This is a horror-comedy of the most ghoulish tastes. Typically of Roth's sensibilities, some of the best laughs are really of discomfort, as poor Kent makes a whole series of mistaken efforts to remove the suit. There's a Loony Toons level of energy, giving the enterprise the feel of a feature-length episode of the old Syfy channel series Monsters.

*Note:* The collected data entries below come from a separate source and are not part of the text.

-- ==== Sys2Proof/Certificates/Slice0/Obligations.lean ====
section
/-! DEFINITION. The statements for the provers, each a proposition about the model, listed in OBLIGATIONS.json. -/

open Sys2Proof Sys2Proof.Machine

/-- add: the result record, the text and the whole next state (R110). (R110; the ABI names but t1, s1 and t9 are the spec's general knowledge, R86, log entry 7) -/
def Obligations.AddDecodesAndRenders : Prop :=
  (∀ (rs rt rd : RegIndex) (ignored : BitVec 5) (s : State) (p : InPorts) (rest : List InPorts), s.inputs = p :: rest →
    exec (.add rs rt rd ignored) s =
      .next (afterWord s rest
        (.ok { addr := addressOf s p, word := p.wordIn, fmt := .rFormat, mnem := .add,
               fields := .r { rs := rs, rt := rt, rd := rd, funct := 0x20#6 }, target := none,
               text := "add ".toList ++ reg s.cfg.naming rd ++ ", ".toList ++ reg s.cfg.naming rs ++ ", ".toList ++
                 reg s.cfg.naming rt })
        s.halted)) ∧
  (∀ (s : State) (p : InPorts) (rest : List InPorts), Presents s p rest → p.wordIn &&& 0xFC00003F#32 = 0x00000020#32 →
    step s =
      .next (afterWord s rest
        (.ok { addr := addressOf s p, word := p.wordIn, fmt := .rFormat, mnem := .add,
               fields := .r { rs := p.wordIn.extractLsb' 21 5, rt := p.wordIn.extractLsb' 16 5,
                              rd := p.wordIn.extractLsb' 11 5, funct := 0x20#6 },
               target := none,
               text := "add ".toList ++ reg s.cfg.naming (p.wordIn.extractLsb' 11 5) ++ ", ".toList ++
                 reg s.cfg.naming (p.wordIn.extractLsb' 21 5) ++ ", ".toList ++ reg s.cfg.naming (p.wordIn.extractLsb' 16 5) })
        s.halted)) ∧
  RendersAs 0x01398820#32 "add $17, $9, $25" "add $s1, $t1, $t9" ∧
  RendersAs 0x00A52820#32 "add $5, $5, $5" "add $a1, $a1, $a1" ∧
  RendersAs 0x00000020#32 "add $0, $0, $0" "add $zero, $zero, $zero" ∧
  RendersAs 0x00221FE0#32 "add $3, $1, $2" "add $v1, $at, $v0"

/-- sub: the result record, the text and the whole next state (R111). (R111; the ABI names but t1, s1 and t9 are the spec's general knowledge, R86, log entry 7) -/
def Obligations.SubDecodesAndRenders : Prop :=
  (∀ (rs rt rd : RegIndex) (ignored : BitVec 5) (s : State) (p : InPorts) (rest : List InPorts), s.inputs = p :: rest →
    exec (.sub rs rt rd ignored) s =
      .next (afterWord s rest
        (.ok { addr := addressOf s p, word := p.wordIn, fmt := .rFormat, mnem := .sub,
               fields := .r { rs := rs, rt := rt, rd := rd, funct := 0x22#6 }, target := none,
               text := "sub ".toList ++ reg s.cfg.naming rd ++ ", ".toList ++ reg s.cfg.naming rs ++ ", ".toList ++
                 reg s.cfg.naming rt })
        s.halted)) ∧
  (∀ (s : State) (p : InPorts) (rest : List InPorts), Presents s p rest → p.wordIn &&& 0xFC00003F#32 = 0x00000022#32 →
    step s =
      .next (afterWord s rest
        (.ok { addr := addressOf s p, word := p.wordIn, fmt := .rFormat, mnem := .sub,
               fields := .r { rs := p.wordIn.extractLsb' 21 5, rt := p.wordIn.extractLsb' 16 5,
                              rd := p.wordIn.extractLsb' 11 5, funct := 0x22#6 },
               target := none,
               text := "sub ".toList ++ reg s.cfg.naming (p.wordIn.extractLsb' 11 5) ++ ", ".toList ++
                 reg s.cfg.naming (p.wordIn.extractLsb' 21 5) ++ ", ".toList ++ reg s.cfg.naming (p.wordIn.extractLsb' 16 5) })
        s.halted)) ∧
  RendersAs 0x01398822#32 "sub $17, $9, $25" "sub $s1, $t1, $t9" ∧
  RendersAs 0x00A52822#32 "sub $5, $5, $5" "sub $a1, $a1, $a1" ∧
  RendersAs 0x03FFF822#32 "sub $31, $31, $31" "sub $ra, $ra, $ra" ∧
  RendersAs 0x00221FE2#32 "sub $3, $1, $2" "sub $v1, $at, $v0"

/-- and: the result record, the text and the whole next state (R112). (R112; the ABI names but t1, s1 and t9 are the spec's general knowledge, R86, log entry 7) -/
def Obligations.AndDecodesAndRenders : Prop :=
  (∀ (rs rt rd : RegIndex) (ignored : BitVec 5) (s : State) (p : InPorts) (rest : List InPorts), s.inputs = p :: rest →
    exec (.and rs rt rd ignored) s =
      .next (afterWord s rest
        (.ok { addr := addressOf s p, word := p.wordIn, fmt := .rFormat, mnem := .and,
               fields := .r { rs := rs, rt := rt, rd := rd, funct := 0x24#6 }, target := none,
               text := "and ".toList ++ reg s.cfg.naming rd ++ ", ".toList ++ reg s.cfg.naming rs ++ ", ".toList ++
                 reg s.cfg.naming rt })
        s.halted)) ∧
  (∀ (s : State) (p : InPorts) (rest : List InPorts), Presents s p rest → p.wordIn &&& 0xFC00003F#32 = 0x00000024#32 →
    step s =
      .next (afterWord s rest
        (.ok { addr := addressOf s p, word := p.wordIn, fmt := .rFormat, mnem := .and,
               fields := .r { rs := p.wordIn.extractLsb' 21 5, rt := p.wordIn.extractLsb' 16 5,
                              rd := p.wordIn.extractLsb' 11 5, funct := 0x24#6 },
               target := none,
               text := "and ".toList ++ reg s.cfg.naming (p.wordIn.extractLsb' 11 5) ++ ", ".toList ++
                 reg s.cfg.naming (p.wordIn.extractLsb' 21 5) ++ ", ".toList ++ reg s.cfg.naming (p.wordIn.extractLsb' 16 5) })
        s.halted)) ∧
  RendersAs 0x00491824#32 "and $3, $2, $9" "and $v1, $v0, $t1" ∧
  RendersAs 0x00000024#32 "and $0, $0, $0" "and $zero, $zero, $zero" ∧
  RendersAs 0x00221FE4#32 "and $3, $1, $2" "and $v1, $at, $v0"

/-- or: the result record, the text and the whole next state (R113). (R113; the ABI names but t1, s1 and t9 are the spec's general knowledge, R86, log entry 7) -/
def Obligations.OrDecodesAndRenders : Prop :=
  (∀ (rs rt rd : RegIndex) (ignored : BitVec 5) (s : State) (p : InPorts) (rest : List InPorts), s.inputs = p :: rest →
    exec (.or rs rt rd ignored) s =
      .next (afterWord s rest
        (.ok { addr := addressOf s p, word := p.wordIn, fmt := .rFormat, mnem := .or,
               fields := .r { rs := rs, rt := rt, rd := rd, funct := 0x25#6 }, target := none,
               text := "or ".toList ++ reg s.cfg.naming rd ++ ", ".toList ++ reg s.cfg.naming rs ++ ", ".toList ++
                 reg s.cfg.naming rt })
        s.halted)) ∧
  (∀ (s : State) (p : InPorts) (rest : List InPorts), Presents s p rest → p.wordIn &&& 0xFC00003F#32 = 0x00000025#32 →
    step s =
      .next (afterWord s rest
        (.ok { addr := addressOf s p, word := p.wordIn, fmt := .rFormat, mnem := .or,
               fields := .r { rs := p.wordIn.extractLsb' 21 5, rt := p.wordIn.extractLsb' 16 5,
                              rd := p.wordIn.extractLsb' 11 5, funct := 0x25#6 },
               target := none,
               text := "or ".toList ++ reg s.cfg.naming (p.wordIn.extractLsb' 11 5) ++ ", ".toList ++
                 reg s.cfg.naming (p.wordIn.extractLsb' 21 5) ++ ", ".toList ++ reg s.cfg.naming (p.wordIn.extractLsb' 16 5) })
        s.halted)) ∧
  RendersAs 0x01398825#32 "or $17, $9, $25" "or $s1, $t1, $t9" ∧
  RendersAs 0x00802025#32 "or $4, $4, $0" "or $a0, $a0, $zero"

Roth's name may be above the title, but this is writer/director Jon Watts' creation. It's almost Hollywood lore now that he made a fake trailer with Roth's name attached, and Mr. Cabin Fever was so impressed by the brazenness of this attention-getting that he actually signed on to make it a reality. Since then, Watts turned heads on the indie circuit with Kevin Bacon crime caper Cop Car, and that turned into a high-profile gig behind the lens for the upcoming Spider-Man: Homecoming.

However, here he has some real fun with the monstrousness, and a definite skill for the lurid silliness that he invokes. As he moves focus from the transforming of Kent to the ever-more gloriously insane Stormare, and Kent's suffering wife Meg (Laura Allen, Terriers), and drags them through a literal funhouse of horrors, it's deliciously cheesy fun with some innovative, gory FX.


Rob Zombie's 31 (Saban) is available on VOD now.

Clowntown (IDN) and Clown (Dimension/Anchor Bay) are available on DVD and VOD now.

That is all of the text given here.